Using the data below, return every line that holds the word "reading".

Records contained in a dataset:
»»

-- ==== Sys2Proof/Machine/Step.lean ====
section
/-! DEFINITION. One step of the device: the command at the front of the queue runs on the state with the queue's rest. -/

namespace Sys2Proof.Machine

/-- One step: take the command at the front of the queue and run it; with an empty queue the device idles (log entry 2). -/
def step (s : State) : Host.Outcome State Fault Refusal :=
  match s.pending with
  | [] => .next s
  | c :: rest => exec c { s with pending := rest }

/-- The state with the command that a word spells put at the front of its queue; no row of the table has bits, so no word spells one. -/
def State.withFetchWord (s : State) (nbits w : Nat) : State :=
  match decodeTableWord nbits w with
  | some c => { s with pending := c :: s.pending }
  | none => s

end Sys2Proof.Machine
end

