/-- The delivered frames that a port deals with itself: PAUSE and GO set the flow state, and in the event of the GO that ends a PAUSE the Drain
Engine acts, where it may (R113, R158); a management request joins its queue or is
counted as dropped, and a frame of another kind or length is counted as bad (R165, R182, R183). That the bad-frame run is 0 behind
a frame so dropped, as R155 has left it, is log entry 35's reading. -/
def Obligations.PortsActOnTheirOwnFrames : Prop :=
  ∀ s : State,
    (Listening s .pool →
      let p := { s.pool with rx := { s.pool.rx with badRun := 0, seeking := false } }
      exec .pause s = .next { s with pool := { p with flow := .pause } } ∧
      (s.pool.flow = .go → exec .go s = .next { s with pool := p }) ∧
      (s.pool.flow = .pause → exec .go s = .next (drainActed { s with pool := { p with flow := .go } })) ∧
      (∀ payload : List Byte, 3 ≤ payload.length → payload.length ≤ 300 →
        (s.mgmt.queue.length < 4 → exec (.mgmtRequest payload) s =
          .next { s with pool := p, mgmt := { s.mgmt with queue := s.mgmt.queue ++ [requestOfPayload payload] } }) ∧
        (4 ≤ s.mgmt.queue.length → exec (.mgmtRequest payload) s =
          .next { s with pool := p, mgmt := { s.mgmt with part := s.mgmt.part.addMgmtDrops 1 } })) ∧
      (∀ (kind b : Byte) (payload : List Byte), poolKindFits kind payload.length = false → payload.length ≤ 300 →
        exec (.poolFrameDropped kind (b, payload)) s =
          .next { s with pool := p, mgmt := { s.mgmt with part := s.mgmt.part.addBad 1 .pool } })) ∧
    (Listening s .station →
      ∀ (kind b : Byte) (payload : List Byte), stationKindFits kind payload.length = false → payload.length ≤ 300 →
        exec (.stationFrameDropped kind (b, payload)) s =
          .next { s with station := { s.station with rx := { s.station.rx with badRun := 0, seeking := false } }
                         mgmt := { s.mgmt with part := s.mgmt.part.addBad 1 .station } })

/-- The station transmitter's choice at a frame boundary: the head reply of the first channel after the reply pointer that has one;
with no reply queued, the head audio frame of the first channel after the audio pointer; otherwise idle bytes (R161). -/
def Obligations.StationBoundaryChoosesInOrder : Prop :=
  ∀ s : State,
    (∀ (ch : Chan) (r : KeyReply) (rest : List KeyReply), s.station.replies[ch] = r :: rest →
      (∀ c : Chan, s.station.replies[c] ≠ [] → cyclicDist s.station.replyPtr ch ≤ cyclicDist s.station.replyPtr c) →
      exec .stationFrameBoundary s = .next { s with station := { s.station with
        replies := s.station.replies.set ch rest, replyPtr := ch, sending := some (.keyReply ch r) } }) ∧
    ((∀ c : Chan, s.station.replies[c] = []) →
      (∀ (ch : Chan) (f : ReviewFrame) (rest : List ReviewFrame), s.station.audio[ch] = f :: rest →
        (∀ c : Chan, s.station.audio[c] ≠ [] → cyclicDist s.station.audioPtr ch ≤ cyclicDist s.station.audioPtr c) →
        exec .stationFrameBoundary s = .next { s with station := { s.station with
          audio := s.station.audio.set ch rest, audioPtr := ch, sending := some (.reviewAudio ch f) } }) ∧
      ((∀ c : Chan, s.station.audio[c] = []) →
        exec .stationFrameBoundary s = .next { s with station := { s.station with sending := none } }))

/-- The pool transmitter's choice at a frame boundary: control queue, bypass queue, then the drain slot unless the link is paused;
when the control queue gains room, the owed notice of the highest precedence joins it, or else the held reply (R162, R166, R175). In the event
in which the held OK of a SOFT-RESET joins so, the reset is taken (R180, R181). Which of several wrong pending copies the reset makes a notice of,
and which it leaves as the context, is log entry 15's order, and that the detections name no letter is log entry 23's reading. -/
def Obligations.PoolBoundaryChoosesInOrder : Prop :=
  ∀ s : State,
    (∀ (f : ControlFrame) (rest : List ControlFrame), s.pool.control = f :: rest →
      (s.mgmt.owed = [] → s.mgmt.heldReply = none →
        exec .poolFrameBoundary s = .next { s with pool := { s.pool with control := rest, sending := some (.control f) } }) ∧
      (∀ n ∈ s.mgmt.owed, (∀ m ∈ s.mgmt.owed, m ≠ n → m.kind.precedence < n.kind.precedence) →
        exec .poolFrameBoundary s = .next { s with
          pool := { s.pool with control := rest ++ [.notice n], sending := some (.control f) }
          mgmt := { s.mgmt with owed := s.mgmt.owed.erase n } }) ∧
      (∀ r, s.mgmt.owed = [] → s.mgmt.heldReply = some r →
        (r.kind ≠ 0x14#8 ∨ r.status ≠ .ok → exec .poolFrameBoundary s = .next { s with
          pool := { s.pool with control := rest ++ [.reply r], sending := some (.control f) }
          mgmt := { s.mgmt with heldReply := none } }) ∧
        (r.kind = 0x14#8 → r.status = .ok → (∃ n, n < nLocations ∧ n ∉ s.mem.retired) → ∃ t, exec .poolFrameBoundary s = .next t ∧
          ResetTaken { s with pool := { s.pool with control := rest ++ [.reply r], sending := some (.control f) } } t))) ∧
    (s.pool.control = [] →
      (∀ (b : BypassFrame) (rest : List BypassFrame), s.pool.bypass = b :: rest →
        exec .poolFrameBoundary s = .next { s with pool := { s.pool with bypass := rest, sending := some (.bypass b) } }) ∧
      (s.pool.bypass = [] →
        (∀ r, s.pool.slot = some r → s.pool.flow = .go → s.pool.rx.sync = true →
          exec .poolFrameBoundary s = .next { s with pool := { s.pool with slot := none, sending := some (.drain r) } }) ∧
        (s.pool.slot = none ∨ s.pool.flow = .pause ∨ s.pool.rx.sync = false →
          exec .poolFrameBoundary s = .next { s with pool := { s.pool with sending := none } })))
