-- ==== Sys2Proof/Laws/Memory.lean ====
section
/-! SUPPORT. The laws of block memory's contents and of lists held as runs. -/

namespace Sys2Proof.Machine

/-! ### Contents -/

/-- A read after a write: the written value at the location written, the old one elsewhere. -/
theorem Memory.read_write (m : Memory) (n k : Nat) (x : Stored) (lo : Nat) (h : Memory.wfFrom lo m = true) :
    Memory.read (Memory.write m n x) k = if k = n then x else Memory.read m k := by
  induction m generalizing lo with
  | nil =>
    by_cases hx : x = zeroStored <;> by_cases hk : k = n <;> simp [Memory.write, Memory.read, hx, hk]
    exact fun e => hk e.symm
  | cons e rest ih =>
    obtain ⟨a, y⟩ := e
    simp only [Memory.wfFrom, Bool.and_eq_true, decide_eq_true_eq] at h
    have hlow : ∀ (m : Memory) (lo k : Nat), Memory.wfFrom lo m = true → k < lo → Memory.read m k = zeroStored := by
      intro m
      induction m with
      | nil => intros; rfl
      | cons e rest ih =>
        intro lo k h hk
        simp only [Memory.wfFrom, Bool.and_eq_true, decide_eq_true_eq] at h
        simp only [Memory.read]
        rw [if_neg (by omega)]
        exact ih (e.1 + 1) k h.2 (by omega)
    simp only [Memory.write]
    split
    · rename_i hn
      split
      · rename_i hx
        by_cases hk : k = n
        · subst hk
          rw [if_pos rfl, hx]
          exact hlow ((a, y) :: rest) a k (by simp [Memory.wfFrom, h.1.1.2, h.1.2, h.2]) hn
        · rw [if_neg hk]
      · by_cases hk : k = n
        · subst hk; simp [Memory.read]
        · rw [if_neg hk]
          simp only [Memory.read]
          rw [if_neg (fun e => hk e.symm)]
    · split
      · rename_i hn
        subst hn
        split
        · rename_i hx
          by_cases hk : k = n
          · subst hk
            rw [if_pos rfl, hx]
            exact hlow rest (k + 1) k h.2 (by omega)
          · rw [if_neg hk]
            simp only [Memory.read]
            rw [if_neg (fun e => hk e.symm)]
        · by_cases hk : k = n
          · subst hk; simp [Memory.read]
          · rw [if_neg hk]
            simp only [Memory.read]
            rw [if_neg (fun e => hk e.symm), if_neg (fun e => hk e.symm)]
      · rename_i hn
        simp only [Memory.read]
        by_cases hak : a = k
        · subst hak
          simp [hn, eq_comm]
        · rw [if_neg hak, if_neg hak]
          exact ih (a + 1) h.2

/-- The canonical form above a bound holds above every lower one. -/
theorem Memory.wfFrom_mono {m : Memory} {lo lo' : Nat} (h : Memory.wfFrom lo m = true) (hl : lo' ≤ lo) :
    Memory.wfFrom lo' m = true := by
  cases m with
  | nil => rfl
  | cons e rest =>
    simp only [Memory.wfFrom, Bool.and_eq_true, decide_eq_true_eq] at h ⊢
    exact ⟨⟨⟨by omega, h.1.1.2⟩, h.1.2⟩, h.2⟩

/-- A write at or above a bound of contents whose errors are in order keeps the canonical form above it. -/
theorem Memory.write_wfFrom (m : Memory) (n : Nat) (x : Stored) (lo : Nat) (h : Memory.wfFrom lo m = true) (hn : lo ≤ n)
    (he : errorsRise x.errs = true) :
    Memory.wfFrom lo (Memory.write m n x) = true := by
  induction m generalizing lo with
  | nil => by_cases hx : x = zeroStored <;> simp [Memory.write, Memory.wfFrom, hx, hn, he]
  | cons e rest ih =>
    obtain ⟨a, y⟩ := e
    simp only [Memory.wfFrom, Bool.and_eq_true, decide_eq_true_eq] at h
    simp only [Memory.write]
    split
    · rename_i hna
      split
      · simp [Memory.wfFrom, h.1.1.1, h.1.1.2, h.1.2, h.2]
      · rename_i hx
        simp only [Memory.wfFrom, Bool.and_eq_true, decide_eq_true_eq]
        exact ⟨⟨⟨hn, hx⟩, he⟩, ⟨⟨by omega, h.1.1.2⟩, h.1.2⟩, h.2⟩
    · split
      · split
        · exact Memory.wfFrom_mono h.2 (by omega)
        · rename_i hx
          simp only [Memory.wfFrom, Bool.and_eq_true, decide_eq_true_eq]
          rename_i hna
          subst hna
          exact ⟨⟨⟨hn, hx⟩, he⟩, h.2⟩
      · simp only [Memory.wfFrom, Bool.and_eq_true, decide_eq_true_eq]
        exact ⟨h.1, ih (a + 1) h.2 (by omega)⟩

/-- A write of contents whose errors are in order keeps the canonical form. -/
theorem Memory.write_wf (m : Memory) (n : Nat) (x : Stored) (h : Memory.wf m = true) (he : errorsRise x.errs = true) :
    Memory.wf (Memory.write m n x) = true :=
  Memory.write_wfFrom m n x 0 h (Nat.zero_le n) he

/-- A location of canonical contents holds its errors in order. -/
theorem Memory.read_errorsRise (m : Memory) (n lo : Nat) (h : Memory.wfFrom lo m = true) : errorsRise (Memory.read m n).errs = true := by
  induction m generalizing lo with
  | nil => rfl
  | cons e rest ih =>
    simp only [Memory.wfFrom, Bool.and_eq_true, decide_eq_true_eq] at h
    simp only [Memory.read]
    split
    · exact h.1.2
    · exact ih _ h.2

/-- An error that joins leaves those in order, and is one of them with all that were there. -/
theorem addError_rises (e : BitError) (es : List BitError) (h : errorsRise es = true) :
    errorsRise (addError e es) = true ∧ ∀ x, x ∈ addError e es ↔ x = e ∨ x ∈ es := by
  have hne : ∀ a b : BitError, a ≠ b → BitError.before a b = false → BitError.before b a = true := by
    intro a b hab hf
    obtain ⟨g, i⟩ := a
    obtain ⟨k, j⟩ := b
    simp only [BitError.before, Bool.or_eq_false_iff, Bool.and_eq_false_iff, decide_eq_false_iff_not, Bool.or_eq_true,
      Bool.and_eq_true, decide_eq_true_eq, Fin.ext_iff] at hf ⊢
    by_cases hg : g = k
    · subst hg
      have : i ≠ j := fun h => hab (by rw [h])
      omega
    · have : g.val ≠ k.val := fun h => hg (Fin.ext h)
      omega
  induction es with
  | nil => simp [addError, errorsRise]
  | cons a rest ih =>
    have hrest : errorsRise rest = true := by
      cases rest with
      | nil => rfl
      | cons b rest' => simp only [errorsRise, Bool.and_eq_true] at h; exact h.2
    obtain ⟨ih1, ih2⟩ := ih hrest
    simp only [addError]
    split
    · rename_i ha; subst ha; exact ⟨h, fun x => by simp⟩
    · rename_i ha
      split
      · rename_i hb; exact ⟨by simp [errorsRise, hb, h], fun x => by simp⟩
      · rename_i hb
        refine ⟨?_, fun x => by simp only [List.mem_cons, ih2]; tauto⟩
        have hea := hne e a (fun h => ha h.symm) (by simpa using hb)
        cases rest with
        | nil => simp [addError, errorsRise, hea]
        | cons b rest' =>
          simp only [errorsRise, Bool.and_eq_true] at h
          simp only [addError] at ih1 ⊢
          split at ih1
          · rename_i hx
            rw [if_pos hx]
            exact Bool.and_eq_true_iff.mpr h
          · rename_i hx
            rw [if_neg hx]
            split at ih1
            · rename_i hy
              rw [if_pos hy]
              exact Bool.and_eq_true_iff.mpr ⟨hea, ih1⟩
            · rename_i hy
              rw [if_neg hy]
              exact Bool.and_eq_true_iff.mpr ⟨h.1, ih1⟩

/-- Contents with the errors that have arisen: the block stays, the errors are in order, and each is one that was there or one that arose
(R127). -/
theorem withErrors_spec (x : Stored) (found : List BitError) (h : errorsRise x.errs = true) :
    (x.withErrors found).block = x.block ∧ errorsRise (x.withErrors found).errs = true ∧
    ∀ e, e ∈ (x.withErrors found).errs ↔ e ∈ found ∨ e ∈ x.errs := by
  refine ⟨rfl, ?_⟩
  simp only [Stored.withErrors]
  generalize x.errs = es at h ⊢
  induction found generalizing es with
  | nil => exact ⟨h, fun e => by simp⟩
  | cons f rest ih =>
    obtain ⟨h1, h2⟩ := addError_rises f es h
    obtain ⟨h3, h4⟩ := ih _ h1
    exact ⟨h3, fun e => by simp only [List.foldl_cons, h4, h2, List.mem_cons]; tauto⟩

/-- Contents with no bit in error are read Good (R127). -/
theorem result_of_no_errors (x : Stored) (h : x.errs = []) : x.result = .good := by
  obtain ⟨b, es⟩ := x
  subst h
  simp only [Stored.result, groupErrors, List.filter_nil, List.map_nil, groupResult]
  decide

/-- Power-on contents are canonical. -/
theorem reset_cells_wf : Memory.wf State.reset.mem.cells = true := rfl

/-! ### Lists held as runs -/

@[simp] theorem runsList_nil : runsList [] = [] := rfl

@[simp] theorem runsList_cons (a k : Nat) (rest : List (Nat × Nat)) :
    runsList ((a, k) :: rest) = List.range' a k ++ runsList rest := by simp [runsList]

/-- A location that joins stands at the tail. -/
theorem runsPush_list (rs : List (Nat × Nat)) (n : Nat) : runsList (runsPush rs n) = runsList rs ++ [n] := by
  induction rs with
  | nil => simp [runsPush]
  | cons r rest ih =>
    obtain ⟨a, k⟩ := r
    cases rest with
    | nil =>
      simp only [runsPush]
      split
      · rename_i h; subst h; simp [List.range'_concat]
      · simp
    | cons r' rest' => simp only [runsPush, runsList_cons, ih, List.append_assoc]

/-- The head leaves, and the rest stay in order, where every run holds a location. -/
theorem runsPop_list (rs rest : List (Nat × Nat)) (n : Nat) (hp : ∀ r ∈ rs, 0 < r.2) (h : runsPop rs = some (n, rest)) :
    runsList rs = n :: runsList rest := by
  cases rs with
  | nil => simp [runsPop] at h
  | cons r rs =>
    obtain ⟨a, k⟩ := r
    have hk : 0 < k := hp (a, k) (by simp)
    simp only [runsPop] at h
    split at h
    · rename_i h1
      have : k = 1 := by omega
      subst this
      simp only [Option.some.injEq, Prod.mk.injEq] at h
      obtain ⟨rfl, rfl⟩ := h
      simp
    · simp only [Option.some.injEq, Prod.mk.injEq] at h
      obtain ⟨rfl, rfl⟩ := h
      obtain ⟨k', rfl⟩ : ∃ k', k = k' + 1 := ⟨k - 1, by omega⟩
      simp [List.range'_succ]

/-- A location stands on a list held as runs where it is one of its locations. -/
theorem runsMem_iff (n : Nat) (rs : List (Nat × Nat)) : runsMem n rs = true ↔ n ∈ runsList rs := by
  induction rs with
  | nil => simp [runsMem]
  | cons r rest ih =>
    obtain ⟨a, k⟩ := r
    simp only [runsMem, List.any_cons, Bool.or_eq_true, Bool.and_eq_true, decide_eq_true_eq, runsList_cons, List.mem_append,
      List.mem_range'_1] at ih ⊢
    rw [← ih]

/-- The number of locations of a list held as runs. -/
theorem runsCount_length (rs : List (Nat × Nat)) : runsCount rs = (runsList rs).length := by
  induction rs with
  | nil => rfl
  | cons r rest ih => obtain ⟨a, k⟩ := r; simp only [runsCount, List.map_cons, List.sum_cons] at ih ⊢; simp [ih]

end Sys2Proof.Machine
end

««

ANSWER BELOW:
a frame so dropped, as R155 has left it, is log entry 35's reading. -/
and which it leaves as the context, is log entry 15's order, and that the detections name no letter is log entry 23's reading. -/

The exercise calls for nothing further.